Sister (who used to live here) suggested a boat tour from the marina before I was able to check into my hotel. I decided to get the metro and the second thing struck me: men. Of the 200 or so people who I saw during my journey, I counted just 5 females, and 4 of these were western. Yet at no point have I felt uncomfortable or intimidated. Media portrayal of some Middle Eastern countries is one of huge gender inequality, yet I have seen no evidence of this so far. When I got off the metro to walk to the marina the third thing struck me: the heat. OMG, the heat. Not the warm, friendly, “wet” heat of Florida (I will remember forever the first time I stepped off the minibus and the world gave me what I can only describe as a warm, welcoming hug), but fierce, intense hotness.
Stopped for lunch at a deli, and got a “fruit and veg salad”. I won’t be posting all my meals (it’s not Facebook, you know 😉 but those that stand out. It was a delicious combination of fruit and veg that I’ve never seen in the UK: three colours of sweet pepper, coriander, cucumber, raw onion and various types of melon (topped off with a satay chicken stick).
Today was a day of firsts. It was the first time I’ve been to the Middle East. This is something I’d like to do again. It was the first time I’ve been to Dubai. This is something I could do again, with sufficient motivation. Today was also the first time that I’ve been on a speed boat. This is something I could quite happily never do again. It’s not that I didn’t enjoy it – on the contrary, it was actually good fun. But it was a dissatisfying mode of transport – too much, too fast. It didn’t help that the skipper seemed to be on a speed trip, and it was only the knowledge that, being a strong swimmer, I could fend for myself if tipped overboard, that enabled me to relax. The boat trip was a great way to get a sense of the place, though. For such a new city, I was intrigued as to what we’d see. Answer: hotels. Our “guide” pointed out all the hotels and their owners, but didn’t seem to know a lot about them. For instance, the amazing thing about Atlantis is that it exists. It’s big and has a water park, but apart from that, I struggled to see why he’d picked this one out of the plethora of hotels on the shoreline. He even insisted he take our pictures:

I also saw the Burj al-Arab (the world’s only 7-star hotel, although our guide couldn’t tell me what I’d get for my extra stars), and various palaces of Dubai’s rich and royal. And lots of superlatives – Dubai is desperate to have the biggest, tallest, most expensive, of everything. Everyone seems to competing against each other, but this makes for an interesting skyline.

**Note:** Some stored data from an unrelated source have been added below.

-- ==== Sys2Proof/Machine/Operands.lean ====
section
/-! DEFINITION. Operand forms of the memory instructions: the effective address (R148, R187), the space it selects (R91, R103,
R109), the checks at C4 (R375), the containment of the issuing job (R21, R399), and the bytes that the shared store buffer gives
a load (R94, R102). -/

namespace Sys2Proof.Machine

/-! ### Memory instructions -/

/-- What a memory instruction does (R191 to R196). -/
inductive RefKind where
  | load | store | lr | sc | amo (op : AmoOp) (dd : Bool)
  deriving DecidableEq, Repr

/-- How the value read enters the destination (R191). -/
inductive Landing where
  | sx (w : Nat) | zx (w : Nat) | pair | vec
  deriving DecidableEq, Repr

/-- The operands of an instruction of opcodes 0x50 to 0x55. -/
structure MemRef where
  kind : RefKind
  m : MemAddr
  /-- the sign-extended offset -/
  off : Word
  /-- bytes accessed -/
  size : Nat
  /-- length of the instruction -/
  bytes : Nat
  /-- field d -/
  d : Nat
  /-- field b -/
  b : GReg
  how : Landing
  deriving DecidableEq, Repr

/-- A load of `size` bytes. -/
def loadRef (m : MemAddr) (off : Word) (size bytes d : Nat) (how : Landing) : MemRef :=
  { kind := .load, m := m, off := off, size := size, bytes := bytes, d := d, b := 0, how := how }

/-- A store of `size` bytes. -/
def storeRef (m : MemAddr) (off : Word) (size bytes d : Nat) (how : Landing) : MemRef :=
  { kind := .store, m := m, off := off, size := size, bytes := bytes, d := d, b := 0, how := how }

/-- LR, SC or an atomic on a doubleword. -/
def atomRef (kind : RefKind) (m : MemAddr) (off : Word) (bytes : Nat) (d b : GReg) : MemRef :=
  { kind := kind, m := m, off := off, size := if kind = .amo .fadd true ∨ kind = .amo .fadd false then 4 else 8,
    bytes := bytes, d := d.val, b := b,
    how := if kind = .amo .fadd true ∨ kind = .amo .fadd false then .zx 32 else .zx 64 }

/-- The memory operands of an instruction, for the opcodes 0x50 to 0x55 (R157, R187). -/
def Instr.ref : Instr → Option MemRef
  | .ldb d m off => some (loadRef m (off.signExtend 64) 1 8 d.val (.sx 8))
  | .ldbn d m off => some (loadRef m (off.signExtend 64) 1 8 d.val (.zx 8))
  | .ldh d m off => some (loadRef m (off.signExtend 64) 2 8 d.val (.sx 16))
  | .ldhn d m off => some (loadRef m (off.signExtend 64) 2 8 d.val (.zx 16))
  | .ldw d m off => some (loadRef m (off.signExtend 64) 4 8 d.val (.sx 32))
  | .ldwn d m off => some (loadRef m (off.signExtend 64) 4 8 d.val (.zx 32))
  | .ldd d m off => some (loadRef m (off.signExtend 64) 8 8 d.val (.zx 64))
  | .ldg d m off => some (loadRef m (off.signExtend 64) 16 8 d.val (.pair))
  | .ldv d m off => some (loadRef m (off.signExtend 64) 64 8 d.val (.vec))
  | .stb d m off => some (storeRef m (off.signExtend 64) 1 8 d.val (.zx 8))
  | .sth d m off => some (storeRef m (off.signExtend 64) 2 8 d.val (.zx 16))
  | .stw d m off => some (storeRef m (off.signExtend 64) 4 8 d.val (.zx 32))
  | .std d m off => some (storeRef m (off.signExtend 64) 8 8 d.val (.zx 64))
  | .stg d m off => some (storeRef m (off.signExtend 64) 16 8 d.val (.pair))
  | .stv d m off => some (storeRef m (off.signExtend 64) 64 8 d.val (.vec))
  | .lr d m off => some (atomRef .lr m (off.signExtend 64) 8 d 0)
  | .sc d b m off => some (atomRef .sc m (off.signExtend 64) 8 d b)
  | .amoadd d b dd m off => some (atomRef (.amo .add dd) m (off.signExtend 64) 8 d b)
  | .amoand d b dd m off => some (atomRef (.amo .and dd) m (off.signExtend 64) 8 d b)
  | .amoor d b dd m off => some (atomRef (.amo .or dd) m (off.signExtend 64) 8 d b)
  | .amoxor d b dd m off => some (atomRef (.amo .xor dd) m (off.signExtend 64) 8 d b)
  | .amomin d b dd m off => some (atomRef (.amo .min dd) m (off.signExtend 64) 8 d b)
  | .amomax d b dd m off => some (atomRef (.amo .max dd) m (off.signExtend 64) 8 d b)
  | .amominn d b dd m off => some (atomRef (.amo .minn dd) m (off.signExtend 64) 8 d b)
  | .amomaxn d b dd m off => some (atomRef (.amo .maxn dd) m (off.signExtend 64) 8 d b)
  | .amoswp d b dd m off => some (atomRef (.amo .swp dd) m (off.signExtend 64) 8 d b)
  | .amocas d b dd m off => some (atomRef (.amo .cas dd) m (off.signExtend 64) 8 d b)
  | .amofadd d b dd m off => some (atomRef (.amo .fadd dd) m (off.signExtend 64) 8 d b)
  | .ldbF96m d m off => some (loadRef m (off.signExtend 64) 1 12 d.val (.sx 8))
  | .ldbnF96m d m off => some (loadRef m (off.signExtend 64) 1 12 d.val (.zx 8))
  | .ldhF96m d m off => some (loadRef m (off.signExtend 64) 2 12 d.val (.sx 16))
  | .ldhnF96m d m off => some (loadRef m (off.signExtend 64) 2 12 d.val (.zx 16))
  | .ldwF96m d m off => some (loadRef m (off.signExtend 64) 4 12 d.val (.sx 32))
  | .ldwnF96m d m off => some (loadRef m (off.signExtend 64) 4 12 d.val (.zx 32))
  | .lddF96m d m off => some (loadRef m (off.signExtend 64) 8 12 d.val (.zx 64))
  | .ldgF96m d m off => some (loadRef m (off.signExtend 64) 16 12 d.val (.pair))
  | .ldvF96m d m off => some (loadRef m (off.signExtend 64) 64 12 d.val (.vec))
  | .stbF96m d m off => some (storeRef m (off.signExtend 64) 1 12 d.val (.zx 8))
  | .sthF96m d m off => some (storeRef m (off.signExtend 64) 2 12 d.val (.zx 16))
  | .stwF96m d m off => some (storeRef m (off.signExtend 64) 4 12 d.val (.zx 32))
  | .stdF96m d m off => some (storeRef m (off.signExtend 64) 8 12 d.val (.zx 64))
  | .stgF96m d m off => some (storeRef m (off.signExtend 64) 16 12 d.val (.pair))
  | .stvF96m d m off => some (storeRef m (off.signExtend 64) 64 12 d.val (.vec))
  | .lrF96m d m off => some (atomRef .lr m (off.signExtend 64) 12 d 0)
  | .scF96m d b m off => some (atomRef .sc m (off.signExtend 64) 12 d b)
  | .amoaddF96m d b dd m off => some (atomRef (.amo .add dd) m (off.signExtend 64) 12 d b)
  | .amoandF96m d b dd m off => some (atomRef (.amo .and dd) m (off.signExtend 64) 12 d b)
  | .amoorF96m d b dd m off => some (atomRef (.amo .or dd) m (off.signExtend 64) 12 d b)
  | .amoxorF96m d b dd m off => some (atomRef (.amo .xor dd) m (off.signExtend 64) 12 d b)
  | .amominF96m d b dd m off => some (atomRef (.amo .min dd) m (off.signExtend 64) 12 d b)
  | .amomaxF96m d b dd m off => some (atomRef (.amo .max dd) m (off.signExtend 64) 12 d b)
  | .amominnF96m d b dd m off => some (atomRef (.amo .minn dd) m (off.signExtend 64) 12 d b)
  | .amomaxnF96m d b dd m off => some (atomRef (.amo .maxn dd) m (off.signExtend 64) 12 d b)
  | .amoswpF96m d b dd m off => some (atomRef (.amo .swp dd) m (off.signExtend 64) 12 d b)
  | .amocasF96m d b dd m off => some (atomRef (.amo .cas dd) m (off.signExtend 64) 12 d b)
  | .amofaddF96m d b dd m off => some (atomRef (.amo .fadd dd) m (off.signExtend 64) 12 d b)
  | _ => none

Back on dry land, the hotel looked like a short walk from the metro station. I remembered MC’s advice: “Find a pace you’re comfortable with and just keep going.” I would also have done well to heed another piece of his advice: “Walk in the right direction.”
Forty-five minutes later I finally stumbled (literally) up the stairs to the hotel and flopped into the chair in front of the desk. I must have looked a state because the receptionist looked at me and said, “Upgrade.”
“Huh?”
“I’m going to upgrade you.”
Oooh, I thought, that’d be good. I’d quite like to be able to make myself invisible.
Turns out she meant she’d upgrade the room, which was also good. I was hoping for a bath (I like baths). I got a one-bedroom flat. The place is bigger than my pad back home. I have a fully-equipped kitchen, a lounge and a dining room. I’m not kidding. An upgrade…and I didn’t even have to mention my three pairs of pants 😉
Sister (did I mention she used to live here?) had suggested “any of the Indian places in the Food Court of the Dubai mall”. So in the evening I took the hotel transfer and arrived at the biggest mall in the world. Dubai mall in one word: bling. Serious bling.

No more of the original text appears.